Fu quello - disse lo scrittore ai suoi critici “sovietici” - il principio dei principi. Quello di una figura vivente perché, tornò a sottolineare, “tutto ciò che era stato prima, persone ed avvenimenti, sia pure reali, si percepiscono come un mito, mentre il leggendario Gesù, molto probabilmente inventato, è una figura vivente che diede una lezione sublime, di indimenticabile coraggio e di nobiltà”.

E ancora, Ajtmatov volle precisare - sempre in riferimento alla sua trattazione di Gesù Cristo - che “io, uomo che vive alla fine del secondo millennio, che è cresciuto nelle condizioni del socialismo, ho sentito il bisogno di rivolgermi a quella fonte universale. Noi abbiamo promesso molto al mondo, abbiamo promesso di rendere l’uomo libero e felice come mai prima, e abbiamo fatto qualcosa in questo senso. Eppure siamo lontani dal dare ciò che abbiamo promesso. Di qui la necessità di fare un confronto tra ciò che abbiamo e ciò che non abbiamo fatto. Un confronto con quanto ci è stato tramandato dagli albori dell’esistenza umana”.

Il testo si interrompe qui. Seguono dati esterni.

-- ==== Sys2Proof/Tests/Slice0.lean ====
section
/-! SUPPORT. Sys2Proof/Tests/Slice0.lean: the author's tests: the checks of WellFormed.lean refuse ill-formed terms; single steps on small
states; and, for every statement with hypotheses, a state and operands that meet them (`wit_…`), clause by clause. -/

namespace Sys2Proof.Tests

open Sys2Proof Sys2Proof.Machine

set_option Elab.async false

/-! ### Small states -/

/-- Permission group 0 may do everything. -/
def permOpen (s : State) : State :=
  rset (rPG_PORTS 0) 0xFFFFFF (rset (rPG_KEYGRP 0) 0xFF (rset (rPG_OPS 0) 0x1FF (rset rPG_LOCK 1 s)))

/-- Everything is on, in RUN, the Dome READY with its DRBG, eight towers in service. -/
def base : State := permOpen
  { pwr := { on := 255, sw := 255, state := .run, ckOk := 31 }, dome := { st := .ready, drbgOk := true }
    arr := { towers := (List.range 8).map fun t => (t, { started := true }) } }

/-- The 16 words of a descriptor from its words that are not zero. -/
def wd (l : List (Nat × Nat)) : List Word := (List.range 16).map fun k => mkW (((l.find? fun p => p.1 == k).map Prod.snd).getD 0)

/-- Ring 0 runs with one descriptor, fetched and waiting at index 0. -/
def dsc (w : List Word) (s : State) : State :=
  setRing 0 { state := .running, en := true, window := [{ idx := 0, seq := 1, words := w, slot := true }] } s

/-- The same with the descriptor running. -/
def rung (w : List Word) (s : State) : State :=
  setRing 0 { state := .running, en := true, window := [{ idx := 0, seq := 1, words := w, slot := true, st := .running }] } s

/-- The state that a command answers. -/
def after (c : Instr) (s : State) : State := match exec c s with | .next t => t | _ => s

/-- The alarm clock. -/
def alarmed (s : State) : State := { s with tmp := { s.tmp with alarmAt := some s.clock } }
/-- A locked sequence of node 9 holds the near bus. -/
def nearHeld (s : State) : State := { s with spl := { s.spl with hold := some { tag := 3, node := 9, deadline := 5 } } }

/-! ### Well-formed commands -/

theorem test_wf_index : illFormed (.nop 0 16384) = some .index ∧ illFormed (.nop 0 16383) = none := by decide
theorem test_wf_offset : illFormed (.readClear ⟨0x1002, true⟩) = some .offset ∧ illFormed (.readClear ⟨0x1004, true⟩) = none := by decide
theorem test_wf_packet : illFormed (.ack 0 [0, 0]) = some .packet ∧ illFormed (.ack 0 [0, 0, 0]) = none := by decide
theorem test_wf_unit : illFormed (.parityMismatch 0 true 3 0) = some .unit ∧ illFormed (.parityMismatch 0 true 2 0) = none := by decide
theorem test_wf_location : illFormed (.sltScrub 0 ⟨false, false⟩ 4160) = some .location ∧ illFormed (.sltScrub 0 ⟨false, true⟩ 4159) = none := by decide
theorem test_wf_tag : illFormed (.requestTimeout 4096) = some .tag ∧ illFormed (.requestTimeout 4095) = none := by decide
theorem test_wf_gather : illFormed (.gatherTimeout (2 ^ 24)) = some .gather ∧ illFormed (.gatherTimeout (2 ^ 24 - 1)) = none := by decide
theorem test_wf_frame :
    illFormed (.igFrameReceive 0 false [] 0 0) = some .frame ∧ illFormed (.igFrameReceive 0 false [1] 0 0) = none := by decide

/-! ### The queue, reset -/

/-- From reset, AON_POWER_UP put in front is taken (R498). -/
theorem test_step_takes_front : (match step { State.reset with pending := [.aonPowerUp] } with
    | .next t => decide (t.pending = []) | _ => false) = true := by decide
/-- One clock of CK_TS on an empty queue (R373). -/
theorem test_step_idles : (match step State.reset with | .next t => decide (t.clock = 1) | _ => false) = true := by decide
/-- No word spells a command: the table gives no row any bits. -/
theorem test_no_word : decodeTableWord 24 0x123456 = none ∧ (State.reset.withFetchWord 24 0x123456).pending = [] := by decide

/-! ### Witnesses for the statements about the queue, registers and rings -/

theorem wit_StepRunsTheFrontCommand : ({ State.reset with pending := [.logCtrlAck] } : State).pending = .logCtrlAck :: [] := by decide
theorem wit_EmptyQueueLetsOneClockPass : State.reset.pending = [] ∧ domOn State.reset dTIME = false := by decide
theorem wit_CommandsLeaveTheQueueAlone : ∃ t u, exec .logCtrlAck State.reset = .next t ∧ step State.reset = .next u := ⟨_, _, rfl, rfl⟩
theorem wit_HostMemoryStaysCanonical : Memory.wf base.mem ∧ ∃ t, step base = .next t := ⟨by decide, _, rfl⟩
theorem wit_CalmStateOnlyDeliversItsEvents : calm base = true ∧ base.raised = [] := by decide
theorem wit_DeliveredEventsReachOnlyTheEventUnit : domOn State.reset dSPIRE = false := by decide
theorem wit_CompletionIsRecordedOnceAndAlone : (entAt (dsc (wd []) base) 0 0).isSome = true ∧ (1 : Nat) ≠ 0 := by decide

theorem wit_RegisterWriteStoresItsFields : base.pwr.state ≠ .idle ∧ rangeOn base rPWR_CTX_LEN = true ∧ rPWR_CTX_LEN % 4 = 0
    ∧ opReg rPWR_CTX_LEN = false ∧ lockBit rPWR_CTX_LEN = 0 ∧ rPWR_CTX_LEN ≠ rTMP_LEVEL ∧ rPWR_CTX_LEN < 2 ^ 17
    ∧ State.reset.pwr.state ≠ .idle ∧ rangeOn State.reset (rRING_SIZE 0) = false ∧ busFree State.reset ∧ busFree base
    ∧ ¬busFree (nearHeld base) ∧ hostRow (.resumeCq 0) = true := by decide
theorem wit_LockBitsStayAndHoldTheirRegisters : busFree base ∧ rangeOn base rPG_LOCK = true ∧ rangeOn base rSPL_NODE = true
    ∧ rangeOn base rSPL_ACCESS = true ∧ rangeOn base rSPL_KT_CTRL = true ∧ rangeOn base rDOM_RPMB_ADDR = true
    ∧ rangeOn base rTMP_CTRL = true ∧ regLocked base (rPG_PORTS 0) = true ∧ lockBit (rPG_PORTS 0) = 0 ∧ rPG_PORTS 0 < 0x20000 := by
  decide
theorem wit_ReadsClearAndLatch : base.pwr.state ≠ .idle ∧ busFree base ∧ rangeOn base rPWR_TIMING = true ∧ regRc rPWR_TIMING ≠ 0
    ∧ rPWR_TIMING < 2 ^ 17 ∧ rangeOn base rLC_LO = true ∧ rangeOn base rLOG_TICK_LO = true
    ∧ ({ base with pwr := { base.pwr with state := .idle } } : State).pwr.trans = .none := by decide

A chi gli rimproverava ancora di aver presentato nel suo romanzo, come paladino del bene, non un lavoratore o un attivista del Komsomol, la gioventù comunista, ma un ex seminarista che, per giunta, era simbolicamente crocefisso dai trafficanti di droga, lo scrittore rispondeva deciso che il concetto dell’atteggiamento classista è destinato ad evolversi nel tempo. E chiudeva così la polemica ribadendo: “Sono convinto che ostentare il senso di classe, come non di rado fanno i critici, ridurre tutto al senso di classe è un anacronismo, è una volgarizzazione che paralizza la libertà di pensiero. Con una visione del mondo manichea non è possibile capire il mondo contemporaneo”.

Ecco perché nella Russia di oggi la figura e l’opera di Ajtmatov sono studiate in un quadro comparativo di forme d’esperienza sociale e individuale originate, appunto, dall’instaurarsi di rapporti con il sacro e il divino. Ajtmatov, più di tanti filosofi dell’era post-sovietica ha fatto comprendere, all’interno dei mutamenti storici, l’estensione e la profondità delle diverse religioni, chiarendone l’origine, la diffusione e le trasformazioni. Non c’è dubbio: la cultura mondiale perde uno dei suoi maggiori esponenti.